I am deciding between writing fiction (see Scenes from... and The
ghosts of...) or faction. If you have time, please tell me which of my
writing styles works best.
My Grandma used to say about people with small mouths "they had a mouth
like a chicken's arse" or call them "hen hole mouth." People with bandy
legs "couldn't trap a pig in an entry." When people had buckteeth,
she'd say "I bet they're paid to put patterns on pie crusts." When
people owed her money, she would tell them to "see me straight when
you've got your glasses." If she wanted to mug you, it meant take you
out or buy you something.
She had fifteen children. My mum was the youngest. "I couldn't wash his trousers without getting pregnant," she'd say.
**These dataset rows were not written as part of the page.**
-- ==== Sys2Proof/Word.lean ====
section
/-! DEFINITION. The bit-vector widths of the LX26's frames, records and counters, and the one line cell. -/

namespace Sys2Proof

/-- One character of a frame, of a pack record or of the configuration image. -/
abbrev Byte := BitVec 8

/-- A two-byte figure of a frame or of the image, and a counter of the counter bank (R185). -/
abbrev Half := BitVec 16

/-- A pack id, and a value of the seconds counter (R170). -/
abbrev Word := BitVec 32

/-- One cell of the kiosk line as LIF samples it at 4, 5 and 6 µs (R22). `true` is the recessive level,
which reads as 1. -/
structure Cell where
  first : Bool
  second : Bool
  third : Bool
deriving DecidableEq, Repr

end Sys2Proof
end

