-- ==== Sys2Proof/Machine/Operands.lean ====
section
/-! DEFINITION. What operands and connections carry: cells and characters of the line (R22, R25 to R27), the data of
each frame kind (3.7), and the pack record of the contact link (R9 to R11). -/

namespace Sys2Proof.Machine

open Sys2Proof

/-! ### Cells and characters (R22) -/

/-- The cell's value: the majority of its three samples (R22). -/
def cellValue (c : Cell) : Bool := (c.first && c.second) || (c.first && c.third) || (c.second && c.third)

/-- The three samples do not all agree (R23). -/
def cellNoisy (c : Cell) : Bool := !(c.first == c.second && c.second == c.third)

/-- A cell whose three samples agree. -/
def cleanCell (b : Bool) : Cell := ⟨b, b, b⟩

/-- The bits of a byte, the most significant first. -/
def msbBits (b : Byte) : List Bool := (List.range 8).map (fun i => b.getLsbD (7 - i))

/-- The bits of a byte, the least significant first. -/
def lsbBits (b : Byte) : List Bool := (List.range 8).map (fun i => b.getLsbD i)

/-- The data bits of a character in the order of its cells: most significant first in the first two characters of a
frame, least significant first in every later one (R22). `place` counts the frame's characters from 0. -/
def dataBits (place : Nat) (b : Byte) : List Bool := if place < 2 then msbBits b else lsbBits b

/-- The ten cells of a character: start cell, eight data cells, stop cell (2.1). -/
def charCells (place : Nat) (b : Byte) : List Bool := [false] ++ dataBits place b ++ [true]

/-- The cells of a frame's characters from place `place` on, back to back (R22). -/
def frameCells : Nat → List Byte → List Bool
  | _, [] => []
  | place, b :: bs => charCells place b ++ frameCells (place + 1) bs

/-- The sampled cells of a run of characters sent back to back, without noise (R22). -/
def onLine (chars : List Byte) : List Cell := (frameCells 0 chars).map cleanCell

/-- The number eight bits spell, the first the most significant. -/
def bitsNumber (bits : List Bool) : Nat := bits.foldl (fun n b => 2 * n + b.toNat) 0

/-- The byte value of a character's data cells (R22). -/
def charByte (place : Nat) (bits : List Bool) : Byte :=
  byteOf (bitsNumber (if place < 2 then bits else bits.reverse))

/-- Where LIF stands while it reads a frame's cells: between characters after some recessive cells, or in a
character with the data cells read. -/
inductive RxPhase where
  | gap (recessive : Nat)
  | inChar (bits : List Bool)
deriving DecidableEq, Repr

/-- One more cell of a frame (R25, R26): none when it is no part of a complete frame, because the first cell is no
start cell, a gap exceeds 20 cells or a stop cell reads dominant. `chars` holds the characters collected. -/
def rxCell (st : Option (RxPhase × List Byte)) (c : Bool) : Option (RxPhase × List Byte) :=
  match st with
  | none => none
  | some (.gap n, chars) =>
    if c then (if chars = [] ∨ 20 ≤ n then none else some (.gap (n + 1), chars)) else some (.inChar [], chars)
  | some (.inChar bits, chars) =>
    if bits.length < 8 then some (.inChar (bits ++ [c]), chars)
    else if c then some (.gap 0, chars ++ [charByte chars.length bits]) else none

/-- The characters of one complete frame, read from its cell values: the length character gives 0 to 24 data
characters, the frame has six characters more, and its last cell is the last stop cell (R25). -/
def readFrame (cells : List Bool) : Option (List Byte) :=
  match cells.foldl rxCell (some (.gap 0, [])) with
  | some (.gap 0, chars) =>
    if 6 ≤ chars.length ∧ (chars.getD 3 0).toNat ≤ 24 ∧ chars.length = 6 + (chars.getD 3 0).toNat then some chars
    else none
  | _ => none

/-! ### Frames (2.2, 3.1) -/

/-- The kind code (R47). -/
def Kind.code : Kind → BitVec 4
  | .request => 0 | .offer => 1 | .assign => 2 | .decline => 3 | .update => 4 | .beginSwap => 5
  | .cancel => 6 | .close => 7 | .demand => 8 | .meter => 9 | .query => 10 | .status => 11

/-- The kind a code names; codes 12 to 15 name none (R47). -/
def Kind.ofCode (c : BitVec 4) : Option Kind :=
  [Kind.request, .offer, .assign, .decline, .update, .beginSwap, .cancel, .close, .demand, .meter, .query,
    .status][c.toNat]?

/-- The data size fits the kind: the fixed size of 3.1, and 2 to 24 for a STATUS (R28, R47). -/
def Kind.sizeFits (k : Kind) (n : Nat) : Bool :=
  match k with
  | .request => n == 7
  | .offer | .close | .demand => n == 12
  | .assign | .meter => n == 4
  | .decline | .update => n == 3
  | .beginSwap | .cancel | .query => n == 2
  | .status => decide (2 ≤ n) && decide (n ≤ 24)

/-- The characters of a frame from this station, its CRC computed as its transmission begins (R27, R49). -/
def TxFrame.chars (f : TxFrame) (source : BitVec 4) : List Byte :=
  let body := [f.contest, f.kind.code ++ source, f.target, byteOf f.data.length] ++ f.data
  body ++ bytes16 (crc16 body)

/-- A frame as collected from its characters. -/
structure LineFrame where
  contest : Byte
  kindCode : BitVec 4
  source : BitVec 4
  target : Byte
  data : List Byte
  crcGood : Bool
deriving DecidableEq, Repr

/-- The frame in a run of characters, and whether its CRC is good (R27). -/
def lineFrame (chars : List Byte) : LineFrame :=
  let body := chars.take (chars.length - 2)
  { contest := chars.getD 0 0
    kindCode := (chars.getD 1 0).extractLsb' 4 4
    source := (chars.getD 1 0).extractLsb' 0 4
    target := chars.getD 2 0
    data := body.drop 4
    crcGood := decide (chars.drop (chars.length - 2) = bytes16 (crc16 body)) }

/-- The fields of a frame's data (3.7). The data has the size of its kind. -/
def message (k : Kind) (d : List Byte) : Message :=
  let b := fun i => d.getD i 0
  let rid := ridOfBytes (b 0) (b 1)
  match k with
  | .request => .request rid (b 2) (b 3) (b 4) (b 5) (b 6)
  | .offer => .offer rid (b 2) (b 3) (be16 (b 4) (b 5)) (be16 (b 6) (b 7)) (be32 (b 8) (b 9) (b 10) (b 11))
  | .assign => .assign rid (b 2) (b 3)
  | .update => .update rid (b 2)
  | .beginSwap => .beginSwap rid
  | .cancel => .cancel rid
  | .demand => .demand (be16 (b 0) (b 1)) (be16 (b 2) (b 3)) (be16 (b 4) (b 5)) (b 6) (b 7) (b 8) (b 9) (b 10) (b 11)
  | .meter => .meter (be16 (b 0) (b 1)) (be16 (b 2) (b 3))
  | .query => .query (b 0) (b 1)
  | .decline | .close | .status => .untaken k d

/-- The pack class a byte of a frame or a record names; above 3 it names none (R50, R5). -/
def packClass? (b : Byte) : Option PackClass :=
  if h : b.toNat < 4 then some ⟨b.toNat, h⟩ else none

/-- The request kind in the kind and rider class byte (R51). -/
def requestKind (b : Byte) : RequestKind := if b.getLsbD 0 then .reservation else .walkUp

/-- The rider class in the kind and rider class byte (R51). -/
def riderClass (b : Byte) : RiderClass := if b.getLsbD 1 then .fleet else .standard

/-- An ETA byte, taken as 60 when above (R51, R53). -/
def etaOf (b : Byte) : Nat := min 60 b.toNat

/-! ### The pack contact link (1.3) -/

/-- The read command (R9). -/
def readCommand : Byte := 0xA5

/-- A character of the contact link, one level for each bit time: start bit (low), eight data bits with the least
significant first, stop bit (high) (R9). -/
def linkChar (b : Byte) : List Bool := [false] ++ lsbBits b ++ [true]

/-- Where SVY stands while it reads a contact link: between characters, or in one with the data bits read. -/
inductive LinkPhase where
  | rest
  | inChar (bits : List Bool)
deriving DecidableEq, Repr

/-- One more level of the contact link, after the characters read so far (R9). A low stop bit makes no character
(log 43). -/
def linkLevel (st : LinkPhase × List Byte) (level : Bool) : LinkPhase × List Byte :=
  match st with
  | (.rest, chars) => if level then (.rest, chars) else (.inChar [], chars)
  | (.inChar bits, chars) =>
    if bits.length < 8 then (.inChar (bits ++ [level]), chars)
    else if level then (.rest, chars ++ [byteOf (bitsNumber bits.reverse)]) else (.rest, chars)

/-- The characters that the levels of a contact link spell (R9). -/
def linkChars (levels : List Bool) : List Byte := (levels.foldl linkLevel (.rest, [])).2

/-- The temperature byte, two's complement, clamped to −40..+100 (R11). -/
def tempOf (b : Byte) : Int := max (-40) (min 100 b.toInt)

/-- The pack record in twelve record bytes, its fields clamped (R9, R11). -/
def packOf (r : List Byte) (k : PackClass) : Pack :=
  let b := fun i => r.getD i 0
  { id := be32 (b 0) (b 1) (b 2) (b 3)
    cls := k
    soc := min 1000 (be16 (b 5) (b 6)).toNat
    soh := min 100 (b 7).toNat
    temp := tempOf (b 8)
    cycles := be16 (b 9) (b 10)
    ok := decide (b 11 = 0) }

/-- The outcome of a read attempt: thirteen characters, the CRC-8 over the first twelve, the class byte (R5, R10).
Characters after the thirteenth are not part of the reply. -/
def readReply (chars : List Byte) : ReadOutcome :=
  let r := chars.take 13
  if r.length < 13 then .noReply
  else if crc8 (r.take 12) ≠ r.getD 12 0 then .badCrc
  else match packClass? (r.getD 4 0) with
    | none => .invalid
    | some k => .valid (packOf r k)

/-! ### The configuration memory's connection (R177) -/

/-- One more bit of a run of bytes sent most significant bit first: the whole bytes so far, and the bits of the next. -/
def shiftIn (st : List Byte × List Bool) (bit : Bool) : List Byte × List Bool :=
  if st.2.length < 7 then (st.1, st.2 ++ [bit]) else (st.1 ++ [byteOf (bitsNumber (st.2 ++ [bit]))], [])

/-- The whole bytes that a run of bits spells, most significant bit first (R177). -/
def msbBytes (bits : List Bool) : List Byte := (bits.foldl shiftIn ([], [])).1

end Sys2Proof.Machine
end

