/-- REMOVAL_TIMER_EXPIRY (R151, R154): in REJECT_OUT the dock is locked, faulted and freed and the request aborted; in
GIVE_BACK the slot is locked and freed and the swap ends. -/
def execRemovalTimerExpiry (s : State) : Host.Outcome State Fault Refusal :=
  .next (if s.core && timerRuns .removal s then
    (match s.swapIn .rejectOut with
     | some w =>
       let d := w.dock.getD 0
       let s1 := setRole d .free none (abandonSlot d (setLatch d false { s with seq.timer := none }))
       settle (endSwap .aborted (some .returnRejected) .aborted w (freeRelease w s1))
     | none =>
       match s.swapIn .giveBack with
       | some w => settle (endGiveBack (w.abort.getD .noPack) w (closeDock w { s with seq.timer := none }))
       | none => s)
  else s)

/-- WAIT_TIMER_EXPIRY (R155): GIVE_BACK with reason RELEASE_WAIT_EXCEEDED. -/
def execWaitTimerExpiry (s : State) : Host.Outcome State Fault Refusal :=
  .next (if s.core && timerRuns .wait s then
    (match s.swapIn .releaseWait with
     | some w => settle (giveBack .releaseWaitExceeded w { s with seq.timer := none })
     | none => s)
  else s)

/-- COLLECT_TIMER_EXPIRY (R157): the release slot is locked and freed, the swap ends UNCOLLECTED. -/
def execCollectTimerExpiry (s : State) : Host.Outcome State Fault Refusal :=
  .next (if s.core && timerRuns .collect s then
    (match s.swapIn .releaseOpen with
     | some w => settle (endSwap .uncollected none .done w
         (setRole w.release .free none (setLatch w.release false { s with seq.timer := none })))
     | none => s)
  else s)

end Sys2Proof.Machine
end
Grandma owned a painting of John the Baptist by Guercino, a wedding
present from her father. She never hung it on the wall. "His hands are
all wrong" she'd say. It was kept in a room at the top of the house,
blocking the draft from the fireplace. Her favourite song was ‘When
You're up in the Corner' which she would play on the piano every Friday
after several glasses of whisky. Every cat Grandma owned was called
Digger. She nicknamed the local pub the Glue Pot because "once you're
in you can't get out."
The worst words Grandma ever used to say were on a Friday night, five
minutes before the start of Wonder Woman. The dreaded "One of you will
have to go the shop". "Grandma! Wonder Woman!" We would look pleadingly
from her to the TV. "It's only for an onion" she would say, as if it
would make a difference. My brothers and cousins who had no heart
between them would look away but I could never disobey Grandma. So it
would be me, still in school uniform, running to Mick and Bridie's
shop, legging it back in time for the opening credits and joining in
when Lynda Carter did that spin. We had our own version of the truth
rope - the cord from Uncle frank's dressing gown. One of the younger
ones, usually my brother Richard, would end up being tied to the piano
leg for fidgeting during the show.
Grandma had 56 grandchildren and never forgot a birthday. When she
wanted to talk to my mum in private she'd tell us kids to "go and get
some coal" but we never once fetched coal. We'd usually climb the tree
for half an hour. My cousin fell out of it once and broke his arm. When
we were caught listening, she'd roll her eyes and say "little pigs have
big ears." If we were sulking, it would be "alter the face". If she
were late, she'd just shrug and say "I didn't say which day."
My brother used to see how long he could hold his hand above your head
without you noticing. He would pinch us if we laughed and gave the game
away. Once he managed to hold his hand above my head for an entire
episode of Starsky and Hutch. That was a record in our street. After
that, it became known as the Starsky and Hutch hand.
My Grandma sold the painting of Guercino to an auction house "to pay
for my funeral, bound to be a big turn out" she'd say with a wink. She
only got a couple of hundred pounds for it. The hands, according to the
specialist, were painted by somebody else.